Nothing but a number should be given: how many lines in the listing contain the word "saturated".
* * * *
-- ==== Sys2Proof/Machine/Sync.lean ====
section
/-! DEFINITION. Queue locks and fences: R149 to R153. Their requests reach the sync engine by the events of
Machine/MemEvents.lean. -/

namespace Sys2Proof.Machine

/-- A lock word: global, 8 bytes (R128, R131). -/
def lockShape : Shape := { size := 8, align := 8, core := false, cluster := false, register := false }

/-- Issues a lock or unlock: the warp's request is for the word at its lowest active lane's address (R149, R150). -/
def lockOp (kind : OpKind) (m : MForm) (s : State) : Result :=
  issue { port := 1, guard := m.g, uses := [rd m.a true] } (fun x s =>
    match s.accessFault x m lockShape with
    | some t => .fault t
    | none =>
      if x.W.saturated 5 then .stall
      else
        let acc := (x.accesses m lockShape (fun _ => []) (fun _ => 0)).take 1
        .done (s.pushOp x.w (x.memOp m { cls := 5, kind := kind, shape := lockShape } none acc))) s

/-- R149: lock. -/
def execLock (m : MForm) (s : State) : Result := lockOp .lock m s
/-- R150: unlock. -/
def execUnlock (m : MForm) (s : State) : Result := lockOp .unlock m s

/-- R152: fence. At .die and wider it raises syn; narrower ones complete inside the core. -/
def execFence (m : MForm) (s : State) : Result :=
  issue { port := 1, guard := m.g } (fun x s =>
    let wide := decide (4 ≤ m.scope.level)
    if wide && x.W.saturated 5 then .stall
    else
      let o : Op := { x.op (if wide then some 5 else none) .fence with order := m.order, scope := m.scope }
      let s := s.pushOp x.w o
      .done (s.narrowFences x.w (s.warp x.w).ops.length)) s

end Sys2Proof.Machine
end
* * * *
→ EXPECTED OUTPUT: 2